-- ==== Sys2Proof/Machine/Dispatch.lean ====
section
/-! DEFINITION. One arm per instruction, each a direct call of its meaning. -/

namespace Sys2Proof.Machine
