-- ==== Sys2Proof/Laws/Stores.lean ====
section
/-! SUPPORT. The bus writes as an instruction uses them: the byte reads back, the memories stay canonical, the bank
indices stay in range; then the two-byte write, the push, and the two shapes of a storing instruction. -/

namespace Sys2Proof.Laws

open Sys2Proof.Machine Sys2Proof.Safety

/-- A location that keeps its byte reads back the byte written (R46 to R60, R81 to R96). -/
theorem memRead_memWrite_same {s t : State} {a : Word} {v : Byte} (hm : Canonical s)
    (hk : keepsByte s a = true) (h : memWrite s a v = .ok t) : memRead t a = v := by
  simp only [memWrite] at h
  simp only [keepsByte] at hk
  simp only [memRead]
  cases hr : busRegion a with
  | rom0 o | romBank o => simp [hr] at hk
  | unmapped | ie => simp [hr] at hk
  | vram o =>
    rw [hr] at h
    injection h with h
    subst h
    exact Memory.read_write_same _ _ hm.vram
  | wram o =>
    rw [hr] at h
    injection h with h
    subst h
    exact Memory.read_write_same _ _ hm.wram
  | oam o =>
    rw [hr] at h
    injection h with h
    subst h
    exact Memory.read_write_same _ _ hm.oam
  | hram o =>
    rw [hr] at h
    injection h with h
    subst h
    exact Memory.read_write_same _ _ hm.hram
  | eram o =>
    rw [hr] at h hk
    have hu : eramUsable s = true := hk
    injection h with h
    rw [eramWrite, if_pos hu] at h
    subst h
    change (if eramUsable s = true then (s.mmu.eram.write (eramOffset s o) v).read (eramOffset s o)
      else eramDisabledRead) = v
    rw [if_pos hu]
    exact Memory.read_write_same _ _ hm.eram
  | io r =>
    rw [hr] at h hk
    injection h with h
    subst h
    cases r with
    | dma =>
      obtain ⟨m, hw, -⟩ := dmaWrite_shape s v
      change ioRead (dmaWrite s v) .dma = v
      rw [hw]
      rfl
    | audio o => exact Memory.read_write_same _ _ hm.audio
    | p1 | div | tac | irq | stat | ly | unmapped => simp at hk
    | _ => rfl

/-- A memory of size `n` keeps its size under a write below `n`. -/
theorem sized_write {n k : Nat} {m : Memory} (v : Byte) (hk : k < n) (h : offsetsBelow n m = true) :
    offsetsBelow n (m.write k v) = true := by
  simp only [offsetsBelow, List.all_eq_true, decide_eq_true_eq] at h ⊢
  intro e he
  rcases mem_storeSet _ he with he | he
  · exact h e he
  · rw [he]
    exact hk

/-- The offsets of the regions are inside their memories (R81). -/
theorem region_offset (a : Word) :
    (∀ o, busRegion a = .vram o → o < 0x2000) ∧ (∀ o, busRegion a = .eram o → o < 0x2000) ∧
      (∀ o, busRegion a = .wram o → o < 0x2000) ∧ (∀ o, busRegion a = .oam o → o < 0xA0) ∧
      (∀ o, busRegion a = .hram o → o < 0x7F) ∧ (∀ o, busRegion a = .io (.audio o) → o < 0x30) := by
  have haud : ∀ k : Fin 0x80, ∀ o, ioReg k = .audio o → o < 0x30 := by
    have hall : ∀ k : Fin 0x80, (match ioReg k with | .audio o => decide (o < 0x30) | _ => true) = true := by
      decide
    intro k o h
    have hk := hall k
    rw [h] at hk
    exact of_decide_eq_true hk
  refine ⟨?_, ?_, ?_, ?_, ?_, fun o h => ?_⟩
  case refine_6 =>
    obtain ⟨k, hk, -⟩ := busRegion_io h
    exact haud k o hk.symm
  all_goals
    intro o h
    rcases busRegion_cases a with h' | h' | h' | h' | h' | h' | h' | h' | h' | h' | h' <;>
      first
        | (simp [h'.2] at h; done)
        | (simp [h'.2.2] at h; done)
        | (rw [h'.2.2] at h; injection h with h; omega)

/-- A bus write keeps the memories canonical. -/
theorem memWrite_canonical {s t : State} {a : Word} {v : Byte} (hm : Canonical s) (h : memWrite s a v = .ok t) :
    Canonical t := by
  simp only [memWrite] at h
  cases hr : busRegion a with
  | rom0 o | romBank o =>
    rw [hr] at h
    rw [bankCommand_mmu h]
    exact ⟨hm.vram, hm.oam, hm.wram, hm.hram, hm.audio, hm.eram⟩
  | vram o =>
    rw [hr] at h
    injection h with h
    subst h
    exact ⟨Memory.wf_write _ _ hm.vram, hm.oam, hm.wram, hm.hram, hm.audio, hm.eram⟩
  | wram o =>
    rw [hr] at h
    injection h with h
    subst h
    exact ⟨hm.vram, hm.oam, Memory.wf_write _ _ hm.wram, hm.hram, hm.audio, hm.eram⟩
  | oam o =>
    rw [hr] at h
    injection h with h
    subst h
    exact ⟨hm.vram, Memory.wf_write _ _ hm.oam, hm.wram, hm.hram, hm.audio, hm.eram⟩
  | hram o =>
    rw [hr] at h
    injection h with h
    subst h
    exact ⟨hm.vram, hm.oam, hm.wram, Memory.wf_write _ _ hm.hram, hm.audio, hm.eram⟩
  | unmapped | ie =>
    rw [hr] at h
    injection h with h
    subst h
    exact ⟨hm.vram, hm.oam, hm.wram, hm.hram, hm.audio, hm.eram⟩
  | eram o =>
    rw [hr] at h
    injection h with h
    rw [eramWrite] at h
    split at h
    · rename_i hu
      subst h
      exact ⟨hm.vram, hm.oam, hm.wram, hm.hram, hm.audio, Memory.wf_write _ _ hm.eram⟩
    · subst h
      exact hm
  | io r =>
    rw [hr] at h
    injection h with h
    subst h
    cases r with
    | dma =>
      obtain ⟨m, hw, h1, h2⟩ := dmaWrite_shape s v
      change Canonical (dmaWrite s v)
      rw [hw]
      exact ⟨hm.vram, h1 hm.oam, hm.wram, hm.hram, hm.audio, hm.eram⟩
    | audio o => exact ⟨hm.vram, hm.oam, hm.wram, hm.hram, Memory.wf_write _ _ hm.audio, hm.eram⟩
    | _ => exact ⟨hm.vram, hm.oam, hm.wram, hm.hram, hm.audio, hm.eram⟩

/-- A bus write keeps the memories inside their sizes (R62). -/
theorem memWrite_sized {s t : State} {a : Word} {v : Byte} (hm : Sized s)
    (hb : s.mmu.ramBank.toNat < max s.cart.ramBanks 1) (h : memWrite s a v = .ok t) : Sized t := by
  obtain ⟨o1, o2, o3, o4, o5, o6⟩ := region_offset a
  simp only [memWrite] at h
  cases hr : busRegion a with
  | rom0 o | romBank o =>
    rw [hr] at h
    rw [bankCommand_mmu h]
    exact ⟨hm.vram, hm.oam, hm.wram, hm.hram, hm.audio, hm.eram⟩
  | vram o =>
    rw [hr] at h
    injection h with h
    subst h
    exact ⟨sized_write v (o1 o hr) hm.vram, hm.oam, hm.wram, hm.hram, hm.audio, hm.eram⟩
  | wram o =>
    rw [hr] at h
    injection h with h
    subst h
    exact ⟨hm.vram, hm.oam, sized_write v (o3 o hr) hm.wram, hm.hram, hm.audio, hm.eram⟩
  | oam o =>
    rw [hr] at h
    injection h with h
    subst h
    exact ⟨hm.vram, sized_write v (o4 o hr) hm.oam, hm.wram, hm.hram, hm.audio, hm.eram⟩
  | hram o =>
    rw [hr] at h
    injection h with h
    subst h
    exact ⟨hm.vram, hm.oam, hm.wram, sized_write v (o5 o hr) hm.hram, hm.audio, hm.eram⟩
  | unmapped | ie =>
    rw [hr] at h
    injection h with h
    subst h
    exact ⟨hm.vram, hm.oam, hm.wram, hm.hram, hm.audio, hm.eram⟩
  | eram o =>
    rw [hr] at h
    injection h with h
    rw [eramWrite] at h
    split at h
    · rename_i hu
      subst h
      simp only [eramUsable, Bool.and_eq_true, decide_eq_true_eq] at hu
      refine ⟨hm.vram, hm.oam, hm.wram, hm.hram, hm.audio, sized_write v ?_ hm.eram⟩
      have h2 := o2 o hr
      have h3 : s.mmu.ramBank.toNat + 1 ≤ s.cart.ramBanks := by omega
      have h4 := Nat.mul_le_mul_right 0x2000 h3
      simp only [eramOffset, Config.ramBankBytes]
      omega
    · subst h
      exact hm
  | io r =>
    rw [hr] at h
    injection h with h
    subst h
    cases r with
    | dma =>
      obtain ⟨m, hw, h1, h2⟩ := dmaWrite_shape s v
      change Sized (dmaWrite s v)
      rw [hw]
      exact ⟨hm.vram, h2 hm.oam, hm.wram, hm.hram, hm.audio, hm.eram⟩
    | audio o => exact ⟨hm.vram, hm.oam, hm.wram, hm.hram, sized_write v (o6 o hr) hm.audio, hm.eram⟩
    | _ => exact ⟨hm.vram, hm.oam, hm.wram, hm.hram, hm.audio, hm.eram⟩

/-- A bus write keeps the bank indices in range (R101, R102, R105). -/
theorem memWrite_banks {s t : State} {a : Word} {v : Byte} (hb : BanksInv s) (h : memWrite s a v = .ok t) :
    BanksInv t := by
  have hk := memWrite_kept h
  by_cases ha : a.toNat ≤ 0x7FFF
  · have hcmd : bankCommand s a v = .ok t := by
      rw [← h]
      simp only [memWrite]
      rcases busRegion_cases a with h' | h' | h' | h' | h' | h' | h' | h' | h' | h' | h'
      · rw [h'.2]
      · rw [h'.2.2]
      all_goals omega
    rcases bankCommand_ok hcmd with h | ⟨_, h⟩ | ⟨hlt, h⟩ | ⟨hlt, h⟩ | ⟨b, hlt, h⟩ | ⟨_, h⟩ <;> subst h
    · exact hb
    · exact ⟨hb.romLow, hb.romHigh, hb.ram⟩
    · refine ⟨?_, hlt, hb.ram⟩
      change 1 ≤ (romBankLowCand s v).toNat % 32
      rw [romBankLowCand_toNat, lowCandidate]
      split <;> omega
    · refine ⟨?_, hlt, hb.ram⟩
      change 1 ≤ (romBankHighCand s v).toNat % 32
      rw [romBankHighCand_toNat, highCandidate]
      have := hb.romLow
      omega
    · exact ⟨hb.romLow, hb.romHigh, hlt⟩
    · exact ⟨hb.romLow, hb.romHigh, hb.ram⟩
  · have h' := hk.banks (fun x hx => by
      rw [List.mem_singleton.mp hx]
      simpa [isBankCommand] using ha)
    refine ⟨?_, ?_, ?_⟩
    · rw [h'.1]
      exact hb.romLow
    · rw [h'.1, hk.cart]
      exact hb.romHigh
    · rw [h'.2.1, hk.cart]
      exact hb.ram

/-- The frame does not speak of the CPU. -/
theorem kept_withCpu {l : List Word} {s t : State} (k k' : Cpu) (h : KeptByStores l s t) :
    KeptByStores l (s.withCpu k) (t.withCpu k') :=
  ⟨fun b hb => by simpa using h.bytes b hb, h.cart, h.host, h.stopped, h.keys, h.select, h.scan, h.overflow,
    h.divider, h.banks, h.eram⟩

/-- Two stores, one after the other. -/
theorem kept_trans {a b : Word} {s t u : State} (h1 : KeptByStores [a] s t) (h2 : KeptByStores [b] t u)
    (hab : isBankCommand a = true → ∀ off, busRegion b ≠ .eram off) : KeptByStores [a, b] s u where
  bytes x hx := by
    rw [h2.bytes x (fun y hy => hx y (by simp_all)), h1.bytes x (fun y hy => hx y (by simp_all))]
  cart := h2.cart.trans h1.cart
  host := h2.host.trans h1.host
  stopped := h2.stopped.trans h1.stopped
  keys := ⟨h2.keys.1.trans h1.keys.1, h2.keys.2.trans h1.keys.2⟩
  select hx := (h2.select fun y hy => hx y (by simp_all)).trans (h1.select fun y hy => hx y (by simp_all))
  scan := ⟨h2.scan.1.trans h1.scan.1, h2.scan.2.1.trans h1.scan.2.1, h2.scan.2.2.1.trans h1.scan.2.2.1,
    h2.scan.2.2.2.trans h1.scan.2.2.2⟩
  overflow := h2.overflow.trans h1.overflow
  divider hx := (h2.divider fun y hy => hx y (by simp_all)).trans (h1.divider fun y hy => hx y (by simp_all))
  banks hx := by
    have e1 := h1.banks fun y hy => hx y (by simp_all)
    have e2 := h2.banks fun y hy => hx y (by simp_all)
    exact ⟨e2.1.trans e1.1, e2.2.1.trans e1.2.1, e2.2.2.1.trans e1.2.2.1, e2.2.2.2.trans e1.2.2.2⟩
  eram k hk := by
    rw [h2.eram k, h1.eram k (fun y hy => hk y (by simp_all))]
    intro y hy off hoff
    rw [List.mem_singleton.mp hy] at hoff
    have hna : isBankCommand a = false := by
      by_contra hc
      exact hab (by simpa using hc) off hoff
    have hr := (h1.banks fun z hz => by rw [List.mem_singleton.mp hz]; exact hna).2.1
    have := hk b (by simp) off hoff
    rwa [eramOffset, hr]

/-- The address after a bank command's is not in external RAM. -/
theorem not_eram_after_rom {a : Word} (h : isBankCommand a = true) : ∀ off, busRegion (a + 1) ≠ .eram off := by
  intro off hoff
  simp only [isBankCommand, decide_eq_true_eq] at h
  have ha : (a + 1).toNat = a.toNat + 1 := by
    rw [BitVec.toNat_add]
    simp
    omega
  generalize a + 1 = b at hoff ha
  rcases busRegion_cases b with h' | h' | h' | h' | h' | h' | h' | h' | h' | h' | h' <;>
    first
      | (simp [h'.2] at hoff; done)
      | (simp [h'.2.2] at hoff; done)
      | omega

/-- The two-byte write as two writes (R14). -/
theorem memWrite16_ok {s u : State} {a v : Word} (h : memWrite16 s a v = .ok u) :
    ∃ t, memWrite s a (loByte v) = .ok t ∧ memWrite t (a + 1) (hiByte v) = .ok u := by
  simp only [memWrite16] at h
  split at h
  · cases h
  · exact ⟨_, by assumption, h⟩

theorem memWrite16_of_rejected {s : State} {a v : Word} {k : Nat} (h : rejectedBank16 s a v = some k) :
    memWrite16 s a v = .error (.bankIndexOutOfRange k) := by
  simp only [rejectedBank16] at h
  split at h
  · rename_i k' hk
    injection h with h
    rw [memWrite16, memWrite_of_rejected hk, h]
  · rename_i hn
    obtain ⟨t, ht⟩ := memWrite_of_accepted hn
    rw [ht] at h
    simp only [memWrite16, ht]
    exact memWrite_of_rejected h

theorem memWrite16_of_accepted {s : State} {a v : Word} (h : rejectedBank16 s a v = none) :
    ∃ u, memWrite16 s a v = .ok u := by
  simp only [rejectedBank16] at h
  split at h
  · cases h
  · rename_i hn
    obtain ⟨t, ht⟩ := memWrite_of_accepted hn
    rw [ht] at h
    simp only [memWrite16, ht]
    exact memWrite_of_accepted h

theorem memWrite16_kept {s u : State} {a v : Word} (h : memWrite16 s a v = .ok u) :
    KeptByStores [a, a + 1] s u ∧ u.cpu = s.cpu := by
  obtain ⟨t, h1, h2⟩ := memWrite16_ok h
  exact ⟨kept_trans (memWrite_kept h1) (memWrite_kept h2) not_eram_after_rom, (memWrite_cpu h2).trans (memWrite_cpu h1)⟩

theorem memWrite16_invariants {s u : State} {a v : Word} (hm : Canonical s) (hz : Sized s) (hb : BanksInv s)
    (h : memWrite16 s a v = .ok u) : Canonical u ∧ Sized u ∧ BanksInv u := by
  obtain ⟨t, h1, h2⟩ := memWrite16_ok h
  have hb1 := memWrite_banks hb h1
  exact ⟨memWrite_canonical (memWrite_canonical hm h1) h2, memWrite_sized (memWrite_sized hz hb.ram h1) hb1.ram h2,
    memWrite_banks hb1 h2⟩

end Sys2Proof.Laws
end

··········

● **YOUR GOAL**:
The lines above, starting at the one with "exact hb.romHigh" and ending at the one with "h.divider, h.banks, h.eram⟩", are the only ones to return, exactly as written.

● **YOUR SOLUTION**:
      exact hb.romHigh
    · rw [h'.2.1, hk.cart]
      exact hb.ram

/-- The frame does not speak of the CPU. -/
theorem kept_withCpu {l : List Word} {s t : State} (k k' : Cpu) (h : KeptByStores l s t) :
    KeptByStores l (s.withCpu k) (t.withCpu k') :=
  ⟨fun b hb => by simpa using h.bytes b hb, h.cart, h.host, h.stopped, h.keys, h.select, h.scan, h.overflow,
    h.divider, h.banks, h.eram⟩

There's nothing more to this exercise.